◆ Provided entries:
-- ==== Sys2Proof/Machine/StreamOps.lean ====
section
/-! DEFINITION. The ostler's stream instructions SQ, SPROG, SCANCEL, SSTAT, RECFL (R365-R369), the combine units and SCOMB
(R85, R377), and BWAIT and BSET (R378, R379). -/

namespace Sys2Proof.Machine

/-- A pen the issuer owns, or a launched task whose record names it as its ostler target (R365). -/
def State.penUsable (s : State) (pk : Nat) : Bool :=
  let p := s.pen pk
  p.valid &&
    (if p.owner < 32 then pk / 128 == s.who.die && p.owner == s.who.n
     else match p.job with
      | some (r, _) => r.getLsbD 704 && (r.extractLsb' 705 3).toNat == s.who.die && (r.extractLsb' 708 5).toNat == s.who.n
      | none => false)

/-- Pen and port of a target operand (R365). -/
def targetPen (v : Nat) : Nat := penKey (bits v 19 17) (bits v 6 0)
def targetPort (v : Nat) : Nat := bits v 12 7

/-- SQ (R365). -/
def execSq (d a b : Reg) (s : State) : Out :=
  let v := (s.rx a).toNat
  let pk := targetPen v
  let va := (s.rx b).toNat
  .next (
    if !s.penUsable pk then s.status d stBADARG
    else
      (s.readBlock va 128 128).orBad (.sq d a b) d fun blk t =>
        if Config.portDepth ≤ (s.queueOf pk (targetPort v)).length then t.status d stBUSY
        else
          let c : SCmd := { block := BitVec.ofNat 1024 blk, va := va, eng := bits v 16 13, ctx := s.ctxId, die := s.who.die,
                            n := s.who.n }
          (t.setQueueOf pk (targetPort v) (t.queueOf pk (targetPort v) ++ [c])).status d stOK)

/-- SPROG (R366). -/
def execSprog (d a b c : Reg) (s : State) : Out :=
  let va := (s.rx a).toNat
  let v := (s.rx b).toNat
  .next (s.whenMapped (.sprog d a b c) va 8 fun s =>
    if va % 8 ≠ 0 ∨ (s.rangesOf s.agent s.ctxId (fun _ => true) va 8).isNone then s.status d stBADARG
    else
      match s.freeSlot (bits v 6 4) (bits v 3 0) with
      | none => s.status d stBUSY
      | some k =>
        let g : Prog := { Prog.reset with busy := true, ctx := s.ctxId, die := s.who.die, n := s.who.n, tag := s.rx c,
                                          next := va }
        (s.setProg k g).ret d (BitVec.ofNat 64 (k % 16 * 256 + stOK)))

/-- Selector of SCANCEL and SSTAT (R367): a program slot, or a pen port. -/
def selProg (v : Nat) : Nat := progKey (bits v 24 22) (bits v 4 1) (bits v 8 5)
def selPen (v : Nat) : Nat := penKey (bits v 24 22) (bits v 15 9)
def selPort (v : Nat) : Nat := bits v 21 16

/-- The selected slot or pen is of another context, or no pen (R359). -/
def State.selForeign (s : State) (v : Nat) : Bool :=
  if bit v 0 then !(s.pen (selPen v)).valid || (s.pen (selPen v)).ctx != s.ctxId
  else (s.prog (selProg v)).busy && (s.prog (selProg v)).ctx != s.ctxId

/-- SCANCEL (R367). -/
def execScancel (d a : Reg) (s : State) : Out :=
  let v := (s.rx a).toNat
  if s.selForeign v then .next (s.status d stBADARG)
  else if bit v 0 then
    let t := match s.boundTo (selPen v) (selPort v) with
      | some k => s.cutProg k
      | none => s
    .next ((if t.queueOf (selPen v) (selPort v) = [] then t else t.dropQueue (selPen v) (selPort v)).status d stOK)
  else .next ((s.cutProg (selProg v)).status d stOK)

/-- STATE of a busy slot (R368): waiting for a port, paused, or running. -/
def State.progState (s : State) (k : Nat) : Nat :=
  let g := s.prog k
  let waits : Bool := match decodeStream g.word with
    | .ok (.sdstPort port pen die) =>
      g.xfer.isNone && !g.sq && s.boundTo (penKey die.toNat pen.toNat) port.toNat != some k
    | _ => false
  if waits && g.done.isNone then 1
  else match g.dest with
    | .port dd p _ => if (s.pen (penKey dd p)).live then 2 else 3
    | _ => 2

/-- SSTAT (R368). -/
def execSstat (d a : Reg) (s : State) : Out :=
  let v := (s.rx a).toNat
  if s.selForeign v then .next (s.status d stBADARG)
  else
    let word (st q tiles : Nat) : W64 := BitVec.ofNat 64 (stOK + st * 256 + q * 65536 + tiles % 2 ^ 32 * 2 ^ 32)
    if bit v 0 then
      let q := (s.queueOf (selPen v) (selPort v)).length
      match s.boundTo (selPen v) (selPort v) with
      | some k => .next (s.ret d (word (s.progState k) q (s.prog k).tiles))
      | none => .next (s.ret d (word (if q = 0 then 0 else 1) q 0))
    else
      let k := selProg v
      if (s.prog k).busy then .next (s.ret d (word (s.progState k) 0 (s.prog k).tiles))
      else .next (s.ret d (word 0 0 0))

/-- The issuer's dirty lines of a range go to their homes. -/
def State.writebackRange (s : State) (va n : Nat) : State :=
  match s.rangesOf s.agent s.ctxId (fun _ => true) va n with
  | some rs => (rangeLines rs).foldl (fun s l => s.writeback s.agent l) s
  | none => s

/-- RECFL (R369, R167). -/
def execRecfl (d a : Reg) (s : State) : Out :=
  let h := (s.rx a).toNat
  .next (s.whenHere (.recfl d a) h 192 (
    let s := s.walkRange s.agent s.ctxId h 192
    if h % 64 ≠ 0 ∨ (s.rangesOf s.agent s.ctxId (fun _ => true) h 192).isNone then s.status d stBADARG
    else
      let t := s.writebackRange h 192
      match t.vread t.agent t.ctxId h 192 with
      | .ok b u =>
        let l : Lay := BitVec.ofNat 1536 (ofBytes b)
        let u := if l.ext then u.writebackRange l.extmap 272 else u
        ({ u with recs := u.recs.filterMap fun (k, l) =>
            match l.filter fun e => !(e.ctx == s.ctxId && e.handle == h) with
            | [] => none
            | r => some (k, r) } : State).status d stOK
      | .fault _ _ u => u.status d stBADARG
      | .wait => s.waitOn (.recfl d a) 1 []))

/-! ### Combine units (R85, R377) -/

/-- The physical address of every 256-byte packet of a range, or none if one is unmapped, refused or outside HBM. -/
def State.packets (s : State) (test : Tlb → Bool) (va n : Nat) : Option (List Nat) :=
  (List.range n).mapM fun i =>
    match s.lookup s.agent s.ctxId (va + 256 * i) with
    | .ok t => if test t && isHbm (t.addr (va + 256 * i)) then some (t.addr (va + 256 * i)) else none
    | .error _ => none

/-- The result's packets meet a source's only at the same place. -/
def exactOverlap (c x : List Nat) : Bool :=
  c.zipIdx.all fun (p, i) => x.zipIdx.all fun (q, j) => p != q || i == j

/-- SCOMB (R377). -/
def execScomb (d a : Reg) (s : State) : Out :=
  let va := (s.rx a).toNat
  .next ((s.readBlock va 64 64).orBad (.scomb d a) d fun b t =>
      let f (k : Nat) : Nat := bits b (64 * k + 63) (64 * k)
      let n := bits b 223 192
      if f 0 % 256 ≠ 0 ∨ f 1 % 256 ≠ 0 ∨ f 2 % 256 ≠ 0 ∨ n = 0 ∨ 2 ≤ bits b 227 224 ∨ bits b 255 230 ≠ 0 ∨
          bits b 511 320 ≠ 0 then t.status d stBADARG
      else if [f 0, f 1, f 2].any fun v => t.tablesAway t.agent t.ctxId v (256 * n) then t.waitOn (.scomb d a) 1 []
      else
        let t := [f 0, f 1, f 2].foldl (fun t v => t.walkRange t.agent t.ctxId v (256 * n)) t
        match t.packets (fun _ => true) (f 0) n, t.packets (fun _ => true) (f 1) n, t.packets (fun e => aW e.attr) (f 2) n with
        | some pa, some pb, some pc =>
          if exactOverlap pc pa && exactOverlap pc pb then
            let x : Comb := { ctx := s.ctxId, die := s.who.die, n := s.who.n, tag := BitVec.ofNat 64 (f 4),
                              fmt := bits b 227 224, op := bits b 229 228, va := f 0, vb := f 1, vc := f 2, a := pa, b := pb,
                              c := pc, done := 0 }
            { t with combs := t.combs ++ [x] }.status d stOK
          else t.status d stBADARG
        | _, _, _ => t.status d stBADARG)

/-- A combine unit as the writer of its deltas. [DEDUCED, log 61] -/
def agentComb (die : Nat) : Nat := die * 4096 + 64

/-- One element of a combine (R377, R331). -/
def combElem (fmt op a b : Nat) : Nat :=
  let x := decodeElem fmt a
  let y := decodeElem fmt b
  rne fmt (match op with
    | 0 => Val.add x y
    | 1 => Val.mul x y
    | 2 => Val.minMax true x y
    | _ => Val.minMax false x y)

/-- A line of elements combined. -/
def combLine (fmt op : Nat) (a b : Line) : Line :=
  let w := 8 * elemSize fmt
  BitVec.ofNat 1024 (iter (fun i r => r + combElem fmt op (a.toNat / 2 ^ (w * i) % 2 ^ w) (b.toNat / 2 ^ (w * i) % 2 ^ w) *
    2 ^ (w * i)) (1024 / w) 0)

/-- What a combine unit meets in DRAM at a source packet: its fault, or 0 (R103, R105, R412). -/
def State.packetBad (s : State) (pa : Nat) : Nat :=
  let l := pa / 128
  if s.dramBad l ≠ 0 then s.dramBad l else s.dramBad (l + 1)

/-- What a combine unit meets at the result packet: it reads the old value of covered lines alone, for their deltas (R85), and
that read verifies the check (R103); the write, of whole lines, clears their poison (R105). [DEDUCED, log 61] -/
def State.resultBad (s : State) (pc : Nat) : Nat :=
  if mget 0 s.chk (pc / 256) ≠ 0 ∧ (s.covering (pc / 128) ≠ [] ∨ s.covering (pc / 128 + 1) ≠ []) then cCHECK else 0

/-- A line written to DRAM by a combine unit, with deltas from the DRAM old value (R85, R105): where that differs from the coherent
value the groups that cover the line are unpredictable (R126), and so is a set whose shadow area it writes (R112). -/
def State.combWrite (s : State) (ag l : Nat) (d : Line) : State :=
  let old := s.dramLine l
  let p := mget false s.poison l
  let s := if s.coherent l = old then s else s.markUnpred l (BitVec.allOnes 128)
  let s := (s.dramWrite l d).noteShadow l (BitVec.allOnes 128)
  if p then ({ s with poison := mset false s.poison l false } : State).sendRebuild ag l else s.sendDeltas ag l old d

/-- The writes of the command's next packet have room at the set homes (R117). -/
def State.combFull (s : State) (pc : Nat) : Bool := s.deltaLacks [pc / 128, pc / 128 + 1]

def Comb.left (x : Comb) : Nat := x.c.length - x.done

/-- COMBINE_PACKET (R377): the next packet of command cmd. [DEDUCED, log 61] -/
def execCombinePacket (cmd : Nat) (s : State) : Out :=
  match s.combs[cmd]? with
  | none => .next s
  | some x =>
    if x.left = 0 then .next s
    else
      let i := x.done
      let pa := x.a.getD i 0
      let pb := x.b.getD i 0
      let pc := x.c.getD i 0
      let ag := agentComb x.die
      let (bad, va, pf) :=
        if s.packetBad pa ≠ 0 then (s.packetBad pa, x.va, pa)
        else if s.packetBad pb ≠ 0 then (s.packetBad pb, x.vb, pb)
        else (s.resultBad pc, x.vc, pc)
      if bad ≠ 0 then
        if s.deltasDone ag then
          .next (({ s with combs := s.combs.eraseIdx cmd }.noteBad (pf / 128) bad).postOst x.die x.n x.ctx
            (mkRec 0x11 bad (homeOf pc / 64) 2 0 0 x.tag 0 (BitVec.ofNat 64 (va + 256 * i))))
        else .next s
      else if [pa, pb, pc].any s.pageAway ∨ s.combFull pc then .next s
      else
        let l (p k : Nat) : Line := s.dramLine (p / 128 + k)
        let lo := combLine x.fmt x.op (l pa 0) (l pb 0)
        let hi := combLine x.fmt x.op (l pa 1) (l pb 1)
        let t := ((s.combWrite ag (pc / 128) lo).combWrite ag (pc / 128 + 1) hi)
        let t := { t with chk := mset 0 t.chk (pc / 256) 0 }
        .next { t with combs := t.combs.set cmd { x with done := i + 1 } }

/-- COMBINE_DONE (R377, R413, R119): posted by the unit of the result's first packet. [DEDUCED, log 61] -/
def execCombineDone (cmd : Nat) (s : State) : Out :=
  match s.combs[cmd]? with
  | none => .next s
  | some x =>
    if x.left = 0 ∧ s.deltasDone (agentComb x.die) then
      .next ({ s with combs := s.combs.eraseIdx cmd }.postOst x.die x.n x.ctx
        (mkRec 0x10 stOK (homeOf (x.c.headD 0) / 64) 2 0 0 x.tag (BitVec.ofNat 64 (256 * x.done)) 0))
    else .next s

/-! ### Buffer handles (R378, R379) -/

/-- The handle a port operand names, for an issuer who may use its pen. -/
def State.portHandle (s : State) (v : Nat) : Option (Nat × PortMap × Handle) :=
  if s.penUsable (targetPen v) then
    (s.portOf (targetPen v) (targetPort v)).map fun m => (targetPen v, m, (s.pe (targetPen v) m.pe).handle m.h)
  else none

/-- Every delta of the stream engines' writes is applied. -/
def State.enginesDone (s : State) : Bool :=
  s.dsets.all fun (_, d) => d.queue.all fun b => !(32 ≤ b.writer % 4096 && b.writer % 4096 < 48)

/-- BWAIT (R378); one that finds drained slots FREE completes once the deltas of the engines' writes are applied, so that what follows it
reads them (R226, R129). -/
def execBwait (d a b c : Reg) (s : State) : Out :=
  let w := (s.rx b).toNat
  let n := bits w 4 2 + 1
  match s.portHandle (s.rx a).toNat with
  | none => .next (s.status d stBADARG)
  | some (_, _, h) =>
    if h.slots < n then .next (s.status d stBADARG)
    else if s.phaseOf = 2 ∨ n ≤ ((List.range h.slots).filter fun k => h.state k == bits w 1 0).length then
      if bits w 1 0 = slotFREE ∧ h.dirn then
        .next (if s.enginesDone then (s.dropLeased s.agent).status d stOK else s.waitOn (.bwait d a b c) 2 [])
      else .next (s.status d stOK)
    else if s.rx c ≤ s.fcycle then .next (s.status d stBUSY)
    else .next (s.waitOn (.bwait d a b c) 1 [])

/-- BSET (R379); what is known of the slots filled from RESIDENT pages (R76) stays. [DESIGN CHOICE, log 91] -/
def execBset (d a b : Reg) (s : State) : Out :=
  match s.portHandle (s.rx a).toNat with
  | none => .next (s.status d stBADARG)
  | some (pk, m, h) =>
    .next ((s.setPe pk m.pe ((s.pe pk m.pe).setHandle m.h { h with res := (s.rx b).getLsbD 0 })).status d stOK)

end Sys2Proof.Machine
end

◆ Exercise requirements: Would you copy every line of the entries in which "selProg" appears?

◆ Solution to this exercise:
def selProg (v : Nat) : Nat := progKey (bits v 24 22) (bits v 4 1) (bits v 8 5)
  else (s.prog (selProg v)).busy && (s.prog (selProg v)).ctx != s.ctxId
  else .next ((s.cutProg (selProg v)).status d stOK)
      let k := selProg v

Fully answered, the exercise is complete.